PROBLEM DETAILS:
Locate the word "State" in the data below, then copy every line that holds it.
[LISTED RECORDS]
-- ==== Sys2Proof/Machine/Jump.lean ====
section
/-! DEFINITION. Jumps (47_jump.md): absolute, unchecked (R193). -/

namespace Sys2Proof.Machine

/-- Take the jump, or go on past the operand already fetched (R191, R192). -/
def jumpIf (taken : Bool) (addr16 : Word) (s : State) : Result :=
  .next (if taken then s.jumpTo addr16 else s)

/-- R190. -/
def execJmp (addr16 : Word) (s : State) : Result := jumpIf true addr16 s

/-- R191: taken when zf = 1. -/
def execJmpZ (addr16 : Word) (s : State) : Result := jumpIf s.zf addr16 s

/-- R192: taken when zf = 0. -/
def execJmpNZ (addr16 : Word) (s : State) : Result := jumpIf (!s.zf) addr16 s

end Sys2Proof.Machine
end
[/LISTED RECORDS]
RESULT OF THIS TASK:
def jumpIf (taken : Bool) (addr16 : Word) (s : State) : Result :=
def execJmp (addr16 : Word) (s : State) : Result := jumpIf true addr16 s
def execJmpZ (addr16 : Word) (s : State) : Result := jumpIf s.zf addr16 s
def execJmpNZ (addr16 : Word) (s : State) : Result := jumpIf (!s.zf) addr16 s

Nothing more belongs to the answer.